▶ ABOUT THIS EXERCISE
When you reach the line containing "R192, R274). -/" in the entries below, begin reproducing lines exactly, and stop once the line containing "(layWalk x.lay).map fun" is done.

▶ RECORDED INFORMATION
_____

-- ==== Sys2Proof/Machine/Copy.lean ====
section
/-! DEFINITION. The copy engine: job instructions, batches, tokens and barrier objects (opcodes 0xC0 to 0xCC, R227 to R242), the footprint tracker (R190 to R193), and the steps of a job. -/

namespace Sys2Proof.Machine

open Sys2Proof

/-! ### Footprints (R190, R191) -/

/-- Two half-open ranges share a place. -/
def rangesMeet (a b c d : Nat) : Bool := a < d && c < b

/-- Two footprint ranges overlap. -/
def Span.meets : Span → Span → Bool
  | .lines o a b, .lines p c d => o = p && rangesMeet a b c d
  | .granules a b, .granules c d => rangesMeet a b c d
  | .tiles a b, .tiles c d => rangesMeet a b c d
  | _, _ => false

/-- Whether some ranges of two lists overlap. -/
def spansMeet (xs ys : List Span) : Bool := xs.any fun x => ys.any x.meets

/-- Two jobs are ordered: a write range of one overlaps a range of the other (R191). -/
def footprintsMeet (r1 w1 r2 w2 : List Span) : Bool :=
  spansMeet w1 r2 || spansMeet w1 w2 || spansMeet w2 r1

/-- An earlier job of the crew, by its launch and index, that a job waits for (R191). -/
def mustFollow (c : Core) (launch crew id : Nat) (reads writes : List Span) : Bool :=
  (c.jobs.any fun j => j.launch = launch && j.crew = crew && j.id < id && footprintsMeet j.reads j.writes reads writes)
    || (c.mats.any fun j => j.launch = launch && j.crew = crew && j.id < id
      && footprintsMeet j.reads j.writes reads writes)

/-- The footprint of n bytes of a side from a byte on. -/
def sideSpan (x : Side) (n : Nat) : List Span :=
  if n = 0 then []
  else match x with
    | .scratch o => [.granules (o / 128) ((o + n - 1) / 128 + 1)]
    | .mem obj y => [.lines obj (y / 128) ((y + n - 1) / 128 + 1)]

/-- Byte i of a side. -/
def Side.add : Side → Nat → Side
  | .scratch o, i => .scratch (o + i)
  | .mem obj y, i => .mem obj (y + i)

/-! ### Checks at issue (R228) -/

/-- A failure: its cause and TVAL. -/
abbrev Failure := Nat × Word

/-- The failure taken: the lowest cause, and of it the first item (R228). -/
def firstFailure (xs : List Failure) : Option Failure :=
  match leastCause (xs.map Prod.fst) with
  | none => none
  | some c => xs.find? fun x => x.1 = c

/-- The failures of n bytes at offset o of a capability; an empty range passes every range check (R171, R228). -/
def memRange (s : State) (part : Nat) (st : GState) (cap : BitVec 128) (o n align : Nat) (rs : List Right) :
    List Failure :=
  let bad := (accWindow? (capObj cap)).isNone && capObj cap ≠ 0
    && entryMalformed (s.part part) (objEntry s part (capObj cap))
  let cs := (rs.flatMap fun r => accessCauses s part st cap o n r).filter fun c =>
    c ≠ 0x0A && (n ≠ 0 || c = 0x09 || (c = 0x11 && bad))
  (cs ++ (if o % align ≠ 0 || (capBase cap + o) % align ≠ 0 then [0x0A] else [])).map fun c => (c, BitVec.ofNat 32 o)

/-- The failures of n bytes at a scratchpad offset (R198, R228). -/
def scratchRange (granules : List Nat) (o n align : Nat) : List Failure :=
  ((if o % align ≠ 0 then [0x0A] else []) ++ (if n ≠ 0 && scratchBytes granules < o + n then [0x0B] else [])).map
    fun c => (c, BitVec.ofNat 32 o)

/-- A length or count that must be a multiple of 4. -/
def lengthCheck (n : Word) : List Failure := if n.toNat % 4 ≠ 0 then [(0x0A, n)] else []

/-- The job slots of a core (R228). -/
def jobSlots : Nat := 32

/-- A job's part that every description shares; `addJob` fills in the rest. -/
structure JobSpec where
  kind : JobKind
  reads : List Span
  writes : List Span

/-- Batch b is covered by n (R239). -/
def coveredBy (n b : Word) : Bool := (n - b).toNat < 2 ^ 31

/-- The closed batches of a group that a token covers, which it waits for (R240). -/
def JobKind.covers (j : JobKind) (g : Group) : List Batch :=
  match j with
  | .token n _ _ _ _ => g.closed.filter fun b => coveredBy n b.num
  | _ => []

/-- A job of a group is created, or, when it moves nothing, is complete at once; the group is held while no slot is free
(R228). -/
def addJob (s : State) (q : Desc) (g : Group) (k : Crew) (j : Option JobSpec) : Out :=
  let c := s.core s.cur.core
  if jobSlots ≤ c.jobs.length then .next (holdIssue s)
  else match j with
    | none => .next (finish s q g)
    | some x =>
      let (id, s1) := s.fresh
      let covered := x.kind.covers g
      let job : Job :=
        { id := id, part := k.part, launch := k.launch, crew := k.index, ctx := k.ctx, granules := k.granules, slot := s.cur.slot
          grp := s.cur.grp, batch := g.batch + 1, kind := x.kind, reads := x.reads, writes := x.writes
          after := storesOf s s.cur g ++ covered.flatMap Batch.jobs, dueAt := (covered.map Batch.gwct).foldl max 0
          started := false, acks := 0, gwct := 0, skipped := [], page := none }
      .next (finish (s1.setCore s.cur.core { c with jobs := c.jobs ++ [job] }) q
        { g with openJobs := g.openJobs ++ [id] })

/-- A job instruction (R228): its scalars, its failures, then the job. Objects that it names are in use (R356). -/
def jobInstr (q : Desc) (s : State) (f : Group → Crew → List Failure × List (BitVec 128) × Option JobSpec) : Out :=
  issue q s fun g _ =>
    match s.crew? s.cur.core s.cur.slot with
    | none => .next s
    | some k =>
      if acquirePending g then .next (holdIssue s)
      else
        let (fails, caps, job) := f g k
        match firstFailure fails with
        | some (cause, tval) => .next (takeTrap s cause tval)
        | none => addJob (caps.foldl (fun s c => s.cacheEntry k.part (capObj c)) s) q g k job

_____

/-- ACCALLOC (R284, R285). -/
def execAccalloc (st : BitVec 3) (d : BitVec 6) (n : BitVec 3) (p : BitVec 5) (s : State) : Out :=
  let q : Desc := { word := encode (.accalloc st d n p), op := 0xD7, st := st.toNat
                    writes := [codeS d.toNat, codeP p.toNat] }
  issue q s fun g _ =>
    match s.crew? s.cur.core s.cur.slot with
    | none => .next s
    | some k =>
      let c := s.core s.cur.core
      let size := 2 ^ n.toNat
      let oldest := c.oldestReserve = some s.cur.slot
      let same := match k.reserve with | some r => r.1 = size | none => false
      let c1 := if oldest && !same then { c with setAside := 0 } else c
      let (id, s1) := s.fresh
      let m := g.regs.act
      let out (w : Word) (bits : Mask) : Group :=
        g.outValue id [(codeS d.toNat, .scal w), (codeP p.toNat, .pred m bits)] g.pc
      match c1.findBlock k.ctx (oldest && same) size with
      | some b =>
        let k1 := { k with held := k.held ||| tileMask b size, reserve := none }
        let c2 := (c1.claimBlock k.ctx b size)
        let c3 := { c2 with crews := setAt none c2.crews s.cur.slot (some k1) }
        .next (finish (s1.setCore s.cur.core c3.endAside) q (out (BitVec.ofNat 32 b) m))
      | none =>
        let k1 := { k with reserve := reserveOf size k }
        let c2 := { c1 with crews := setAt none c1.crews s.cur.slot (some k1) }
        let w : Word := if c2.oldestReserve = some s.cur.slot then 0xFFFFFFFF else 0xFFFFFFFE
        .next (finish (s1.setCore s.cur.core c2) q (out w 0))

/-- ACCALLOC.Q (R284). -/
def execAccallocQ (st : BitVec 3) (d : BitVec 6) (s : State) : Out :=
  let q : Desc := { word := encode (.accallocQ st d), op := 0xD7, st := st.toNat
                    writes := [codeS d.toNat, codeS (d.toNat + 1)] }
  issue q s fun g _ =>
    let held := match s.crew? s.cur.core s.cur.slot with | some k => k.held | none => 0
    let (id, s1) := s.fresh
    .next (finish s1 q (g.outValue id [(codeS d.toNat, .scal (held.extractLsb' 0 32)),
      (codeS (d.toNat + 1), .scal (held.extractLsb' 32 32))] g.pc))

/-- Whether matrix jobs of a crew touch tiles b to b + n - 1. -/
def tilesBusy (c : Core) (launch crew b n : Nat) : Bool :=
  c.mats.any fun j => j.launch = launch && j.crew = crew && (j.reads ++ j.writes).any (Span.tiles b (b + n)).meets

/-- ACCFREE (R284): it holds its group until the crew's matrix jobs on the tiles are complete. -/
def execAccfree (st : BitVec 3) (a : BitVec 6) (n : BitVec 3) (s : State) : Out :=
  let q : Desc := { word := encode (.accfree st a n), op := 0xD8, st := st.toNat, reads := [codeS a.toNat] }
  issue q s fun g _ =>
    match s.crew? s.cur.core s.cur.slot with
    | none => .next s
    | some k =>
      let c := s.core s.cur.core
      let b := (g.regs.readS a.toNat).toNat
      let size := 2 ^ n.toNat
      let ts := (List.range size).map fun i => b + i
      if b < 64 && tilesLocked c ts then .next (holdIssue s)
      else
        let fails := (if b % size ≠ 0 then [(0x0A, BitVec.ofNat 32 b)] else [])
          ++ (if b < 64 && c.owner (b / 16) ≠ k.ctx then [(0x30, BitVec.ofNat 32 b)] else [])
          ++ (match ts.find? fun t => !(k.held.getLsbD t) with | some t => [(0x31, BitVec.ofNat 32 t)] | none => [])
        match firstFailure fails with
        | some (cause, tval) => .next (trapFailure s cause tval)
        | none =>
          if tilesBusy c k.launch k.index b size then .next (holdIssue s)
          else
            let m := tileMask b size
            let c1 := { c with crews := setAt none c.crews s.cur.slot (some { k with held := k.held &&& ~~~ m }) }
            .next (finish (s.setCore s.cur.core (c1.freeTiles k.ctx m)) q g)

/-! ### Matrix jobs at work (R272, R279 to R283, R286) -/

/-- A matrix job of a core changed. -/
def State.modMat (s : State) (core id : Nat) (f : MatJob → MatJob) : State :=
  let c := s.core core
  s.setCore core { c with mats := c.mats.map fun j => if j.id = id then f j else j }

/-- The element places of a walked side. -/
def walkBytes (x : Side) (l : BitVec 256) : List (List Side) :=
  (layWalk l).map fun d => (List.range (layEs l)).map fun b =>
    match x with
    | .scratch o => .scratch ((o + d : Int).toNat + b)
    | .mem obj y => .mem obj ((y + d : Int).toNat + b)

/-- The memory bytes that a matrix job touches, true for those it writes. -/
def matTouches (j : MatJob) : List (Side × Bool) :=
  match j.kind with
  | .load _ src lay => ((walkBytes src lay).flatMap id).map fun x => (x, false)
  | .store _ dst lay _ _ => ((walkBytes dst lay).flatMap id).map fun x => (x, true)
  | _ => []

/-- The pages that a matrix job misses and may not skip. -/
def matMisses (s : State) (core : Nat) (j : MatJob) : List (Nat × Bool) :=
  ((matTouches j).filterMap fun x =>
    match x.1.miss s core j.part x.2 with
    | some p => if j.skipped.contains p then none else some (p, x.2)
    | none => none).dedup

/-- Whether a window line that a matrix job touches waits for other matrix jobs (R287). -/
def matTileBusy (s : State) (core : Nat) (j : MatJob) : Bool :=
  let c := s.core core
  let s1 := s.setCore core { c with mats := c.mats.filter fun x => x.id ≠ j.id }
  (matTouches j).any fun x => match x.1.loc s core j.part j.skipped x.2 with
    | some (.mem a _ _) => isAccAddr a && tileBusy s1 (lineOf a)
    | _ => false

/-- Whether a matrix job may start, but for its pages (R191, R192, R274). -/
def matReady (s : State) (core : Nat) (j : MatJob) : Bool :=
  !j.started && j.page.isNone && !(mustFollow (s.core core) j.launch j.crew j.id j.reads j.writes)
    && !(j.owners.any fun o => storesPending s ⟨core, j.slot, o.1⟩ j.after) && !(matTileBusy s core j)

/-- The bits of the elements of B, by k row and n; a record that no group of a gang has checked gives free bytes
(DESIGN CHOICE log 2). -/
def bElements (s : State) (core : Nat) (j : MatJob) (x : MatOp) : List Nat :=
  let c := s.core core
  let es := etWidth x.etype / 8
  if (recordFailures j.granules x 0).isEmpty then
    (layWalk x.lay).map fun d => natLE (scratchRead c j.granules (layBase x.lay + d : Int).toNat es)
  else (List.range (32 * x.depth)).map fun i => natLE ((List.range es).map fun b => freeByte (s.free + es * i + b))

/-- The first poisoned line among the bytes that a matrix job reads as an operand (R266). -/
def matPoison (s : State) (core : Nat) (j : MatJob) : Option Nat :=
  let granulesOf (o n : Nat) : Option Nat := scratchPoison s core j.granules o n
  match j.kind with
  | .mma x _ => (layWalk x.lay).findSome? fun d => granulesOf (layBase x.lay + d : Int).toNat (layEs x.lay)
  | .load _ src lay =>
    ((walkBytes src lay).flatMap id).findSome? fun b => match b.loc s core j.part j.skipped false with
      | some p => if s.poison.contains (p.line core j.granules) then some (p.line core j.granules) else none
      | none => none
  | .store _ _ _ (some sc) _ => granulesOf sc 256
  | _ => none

_____

▶ RESULT OF THIS EXERCISE
/-- Whether a matrix job may start, but for its pages (R191, R192, R274). -/
def matReady (s : State) (core : Nat) (j : MatJob) : Bool :=
  !j.started && j.page.isNone && !(mustFollow (s.core core) j.launch j.crew j.id j.reads j.writes)
    && !(j.owners.any fun o => storesPending s ⟨core, j.slot, o.1⟩ j.after) && !(matTileBusy s core j)

/-- The bits of the elements of B, by k row and n; a record that no group of a gang has checked gives free bytes
(DESIGN CHOICE log 2). -/
def bElements (s : State) (core : Nat) (j : MatJob) (x : MatOp) : List Nat :=
  let c := s.core core
  let es := etWidth x.etype / 8
  if (recordFailures j.granules x 0).isEmpty then
    (layWalk x.lay).map fun d => natLE (scratchRead c j.granules (layBase x.lay + d : Int).toNat es)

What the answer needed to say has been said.